If you are not disposed to go this length of political inconsistency, and if you have determined to avoid the religious inconsistency of perjuring yourselves for the good and glory of the Protestant religion, do, I pray you, examine the rest of this paragraph, and see whether you can, by any ingenuity, detect that nondescript, a libel, in it. It states in substance this: that this administration, treading in the steps of former administrations, preached to the confidence of the people, and played on their credulity; and that it will end, as those administrations have done, in some flattering prophecy, paying present disappointment with the coinage of delusive hope. That this administration commenced, as usual, with preaching to the confidence of the people, was neither criminal in the fact, nor can it be unpleasant in the recital.

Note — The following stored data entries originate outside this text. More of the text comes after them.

/-! ## Stop and reset of a kennel (R377, R378) -/

/-- A uop of a hart that has begun an I/O access, an AMO, LR or SC, which completes before the hart halts (R203, R378). -/
def Uop.underWay (u : Uop) : Bool := (u.issued && u.isIo) || (u.isAmo && (u.done || u.issued))

/-- A hart takes no further instruction: its unretired instructions are squashed but for what it has issued (R378 step 1, R567). -/
def Sys.hartHalt (s : Sys) (h : Nat) : Sys :=
  if [psStopped, psResetHeld, psOffline, psHalted].contains (s.coreState h) then s
  else
    let rob := (s.hart h).rob
    let keep := (((List.range rob.length).reverse.find? (fun i => (rob[i]?).any Uop.underWay)).map (· + 1)).getD 0
    ((s.squash h keep).coreTo h psHalted).packCheck (h / 4)

def Sys.kennelHalt (s : Sys) (k : Nat) : Sys := s.each (s.kennelHarts k) Sys.hartHalt

/-- A kennel is told to stop (R377), by a write (cause 1), C4 (3) or an empty live mask (4). -/
def Sys.kennelStop (s : Sys) (k cause : Nat) : Sys :=
  let st := s.kState k
  if st = kDisabled || st = kResetting then s.when (cause == 1) (fun s => s.put F.SYS_KCTL_CMD_ERR 1 k)
  else if st = kRunning || st = kHeld then
    (((s.kTo k kStopping).put F.SYS_KCTL_CAUSE cause k).put F.SYS_KCTL_STOP 1 k).kennelHalt k
  else s

/-- A kennel reset begins with its halt (R378). -/
def Sys.kresetStart (s : Sys) (k cause : Nat) : Sys :=
  let s := (((s.kTo k kResetting).put F.SYS_KCTL_CAUSE cause k).put F.SYS_KCTL_RESET 1 k).put F.SYS_KCTL_STOP 0 k
  let s := (s.releaseCancel k).kennelHalt k
  { s with kresets := Bank.set s.kresets k .halting }

/-- A kennel is told to reset, by a write (cause 1) or by itself (2); one that a reflow concerns waits (R104, R377). -/
def Sys.kennelReset (s : Sys) (k cause : Nat) : Sys :=
  let st := s.kState k
  if st = kDisabled || st = kResetting || (Bank.get? s.kresets k).isSome then s.when (cause == 1) (fun s => s.put F.SYS_KCTL_CMD_ERR 1 k)
  else if s.kennelConcerned k then { s.put F.SYS_KCTL_RESET 1 k with kresets := Bank.set s.kresets k (.held cause) }
  else s.kresetStart k cause

/-- The kennel resets that a commit window held begin at its end (R104); one whose kennel is DISABLED now is refused. -/
def Sys.kresetsHeld (s : Sys) : Sys :=
  s.each s.kresets (fun s (p : Nat × KReset) => match p.2 with
    | .held cause =>
      let s := { s with kresets := Bank.erase s.kresets p.1 }
      if s.kState p.1 = kDisabled then (s.put F.SYS_KCTL_RESET 0 p.1).put F.SYS_KCTL_CMD_ERR 1 p.1 else s.kresetStart p.1 cause
    | _ => s)

/-- Steps 3 and 4 of R378 for a core of the kennel, and the K values of its tile's registers; an OFFLINE core stays OFFLINE. -/
def Sys.coreKReset (s : Sys) (h : Nat) : Sys :=
  let n := h / 4
  let c := h % 4
  let offline := s.coreState h == psOffline
  let went := s.on F.TILE_CORE_START_GO n c
  let s := if offline then s else (s.hartKReset h).onCpwr h (fun _ => CorePwr.idle)
  let s := (s.resetReg .kennel ⟨.TILE_CORE_PWR, n, c⟩).resetReg .kennel ⟨.TILE_CORE_START, n, c⟩
  let s := s.when went (fun s => s.put F.TILE_CORE_START_ERR 1 n c)
  s.when offline (fun s => s.coreTo h psOffline)

/-- The K values of a tile's pack and hold count (R402, R570). -/
def Sys.tileKReset (s : Sys) (n : Nat) : Sys :=
  let s := (s.resetReg .kennel ⟨.TILE_PACK_FREQ, n, 0⟩).resetReg .kennel ⟨.PWR_SHOLD, n, 0⟩
  let s := s.onPwr (fun p => { p with reqMhz := Bank.erase p.reqMhz n, deferred := p.deferred.filter (fun d => d.station ≠ n) })
  s.packCheck n

/-- Steps 3 to 5 of R378. -/
def Sys.kresetUnits (s : Sys) (k : Nat) : Sys :=
  let s := (s.dropHeld k).each (s.kennelHarts k) Sys.coreKReset
  let s := s.each (s.kennelTiles k) Sys.tileKReset
  let s := { s with icn := { s.icn with inReset := k :: s.icn.inReset.erase k }, kresets := Bank.set s.kresets k .units }
  (s.rtvKennelReset k).linksKreset k

/-- KENNEL_RESET_DONE (R377, R378): every step has ended and the kennel is HELD. -/
def Sys.kresetDone (s : Sys) (k : Nat) : Sys :=
  if Bank.get? s.kresets k = some .units && !s.linksResetting k && s.rtvResetDone k then
    let s := ({ s with kresets := Bank.erase s.kresets k }).icnDomainReset k
    (s.put F.SYS_KCTL_RESET 0 k).kTo k kHeld
  else s

/-! ## Requested states and hold counts (R402, R403) -/

/-- The station of a register with a requested-state field. -/
def RK.holdStation (k : RK) : Option Nat :=
  match k.reg with
  | .TILE_CORE_PWR | .TILE_PACK_FREQ | .TILE_CORE_START | .TILE_CORE_TEST => some k.i
  | .MC_CTL => some (64 + k.i)
  | .IOP_LINK_CTL => some (80 + k.i)
  | .RTV_ENG_CTL => some (91 + k.i)
  | _ => none

/-- The requested-state fields of a register (R403). -/
def Reg.reqFields : Reg → List Fld
  | .TILE_CORE_PWR => [F.TILE_CORE_PWR_UNIT_RESET, F.TILE_CORE_PWR_REQ]
  | .TILE_PACK_FREQ => [F.TILE_PACK_FREQ_REQ_MHZ]
  | .TILE_CORE_START => [F.TILE_CORE_START_GO]
  | .TILE_CORE_TEST => [F.TILE_CORE_TEST_OFFLINE]
  | .MC_CTL => [F.MC_CTL_SR, F.MC_CTL_PWR_OFF]
  | .IOP_LINK_CTL => [F.IOP_LINK_CTL_PWR_REQ]
  | .RTV_ENG_CTL => [F.RTV_ENG_CTL_RESET, F.RTV_ENG_CTL_PWR_REQ]
  | _ => []

/-- A write changes a requested-state field: a stored one, or a command bit that it sets. -/
def Sys.reqChanges (s : Sys) (k : RK) (v : Word) : Bool :=
  k.reg.reqFields.any (fun f => fget v f.lo f.wd != fget (s.rd k) f.lo f.wd &&
    (fget v f.lo f.wd != 0 || [F.TILE_CORE_PWR_REQ, F.TILE_PACK_FREQ_REQ_MHZ, F.MC_CTL_PWR_OFF, F.IOP_LINK_CTL_PWR_REQ, F.RTV_ENG_CTL_PWR_REQ].contains f))

/-- The requested-state fields of a register take the values of a write. -/
def Sys.reqShow (s : Sys) (k : RK) (v : Word) : Sys :=
  s.wr k (k.reg.reqFields.foldl (fun w f => fput w f.lo f.wd (fget v f.lo f.wd)) (s.rd k))

/-- The requested state of a write is applied (R403, R565, R569, R570, R371, R467, R490), but for OFFLINE of a core. -/
def Sys.reqDo (s : Sys) (k : RK) (v : Word) (secure : Bool) : Sys :=
  let h := 4 * k.i + k.j
  match k.reg with
  | .TILE_CORE_PWR =>
    let s := (s.put F.TILE_CORE_PWR_UNIT_RESET 0 k.i k.j).put F.TILE_CORE_PWR_REQ (fget v 0 3) k.i k.j
    let s := s.when (fget v 63 1 == 1) (fun s => s.unitReset h)
    if (s.cpwr h).req = (if [2, 3, 4, 7].contains (fget v 0 3) then fget v 0 3 else 0) then s else s.reqForce h (fget v 0 3)
  | .TILE_PACK_FREQ => (s.put F.TILE_PACK_FREQ_REQ_MHZ (fget v 0 12) k.i).freqRequest k.i (fget v 0 12)
  | .TILE_CORE_START => if fget v 63 1 = 1 then (s.put F.TILE_CORE_START_GO 0 k.i k.j).coreStart h secure else s
  | .MC_CTL =>
    let s := s.when (fget v F.MC_CTL_SR.lo 1 == 1) (fun s => (s.put F.MC_CTL_SR 0 k.i).mcSr k.i)
    s.mcPwrOff k.i (fget v F.MC_CTL_PWR_OFF.lo 1)
  | .IOP_LINK_CTL => (s.put F.IOP_LINK_CTL_PWR_REQ (fget v F.IOP_LINK_CTL_PWR_REQ.lo 1) k.i k.j).linkPower k.i k.j (fget v F.IOP_LINK_CTL_PWR_REQ.lo 1 == 1)
  | .RTV_ENG_CTL =>
    let s := s.when (fget v F.RTV_ENG_CTL_RESET.lo 1 == 1) (fun s => (s.put F.RTV_ENG_CTL_RESET 0 k.i).engReset k.i)
    (s.put F.RTV_ENG_CTL_PWR_REQ (fget v F.RTV_ENG_CTL_PWR_REQ.lo 1) k.i).engPower k.i (fget v F.RTV_ENG_CTL_PWR_REQ.lo 1 == 1)
  | _ => s

/-- The requested state of a write is applied (R403, R536). -/
def M.reqApply (x : M) (k : RK) (v : Word) (secure : Bool) : M :=
  if k.reg = .TILE_CORE_TEST then
    (if fget v 63 1 = 1 then (x.on (fun s => s.put F.TILE_CORE_TEST_OFFLINE (b2n (s.rf F.TILE_CORE_TEST_STATE k.i k.j == 1)) k.i k.j)).coreOffline (4 * k.i + k.j) else x)
  else x.on (fun s => s.reqDo k v secure)

/-- A world-N write of a requested state meets a nonzero hold count (R403): it shows, is recorded and waits. -/
def Sys.reqDefer (s : Sys) (st : Nat) (k : RK) (v : Word) (kennel : Nat) : Sys :=
  let s := s.reqShow k v
  let s := s.onPwr (fun p => { p with deferred := p.deferred.filter (fun d => d.key ≠ k) ++ [⟨st, k, v, kennel⟩] })
  (((s.put F.PWR_SHOLD_PENDING 1 st).put F.PWR_SHOLD_DEFERRED 1 st).put F.PWR_SHOLD_LAST_N_KENNEL kennel st).raise (srcGlobal 12)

It is the immemorial usage of all administrations and of all stations, to commence with those civil professions of future excellence of conduct which are called, and not unaptly, “preaching to the confidence of the people.” The very actors are generally sincere at this stage of the political farce; and it is not insinuated that this administration was not as candid on this subject as the best of its predecessors. The playing on the credulity of the people is the ordinary state trick. You recollect how angry many of you were with his Grace for his Munster tour, shortly after his arrival here. You recollect how he checked the Mayor of Cork for proposing the new favorite Orange toast; what liberality he displayed to Popish traders and bankers in Limerick; and how he returned to the capital, leaving behind him the impression that the no-Popery men had been mistaken in their choice, and that the Duke of Richmond was the enemy of every bigotry—the friend to every liberality! Was he sincere, gentlemen of the jury, or was this one of those innocent devices which are called—playing on the people’s credulity? Was he sincere? Ask his subsequent conduct. Have there been since that time any other or different toasts cheered in his presence? Has the name of Ireland and of Irishmen been profaned by becoming the sport of the warmth excited by the accompaniment to these toasts? Some individuals of you could inform me. I see another dignitary of your corporation here [said Mr. O’Connell, turning round pointedly to the Lord Mayor]—I see a civic dignitary here, who could tell of the toasts of these days or nights, and would not be at a loss to apply the right name—if he were not too prudent as well as too polite to do so—to that innocent affectation of liberality which distinguished his Grace’s visit to the south of Ireland. It was, indeed, a play upon our credulity, but it can be no libel to speak of it as such; for see the situation in which you would place his Grace; you know he affected conciliation and perfect neutrality between our parties at first; you know he has since taken a marked and decided part with you.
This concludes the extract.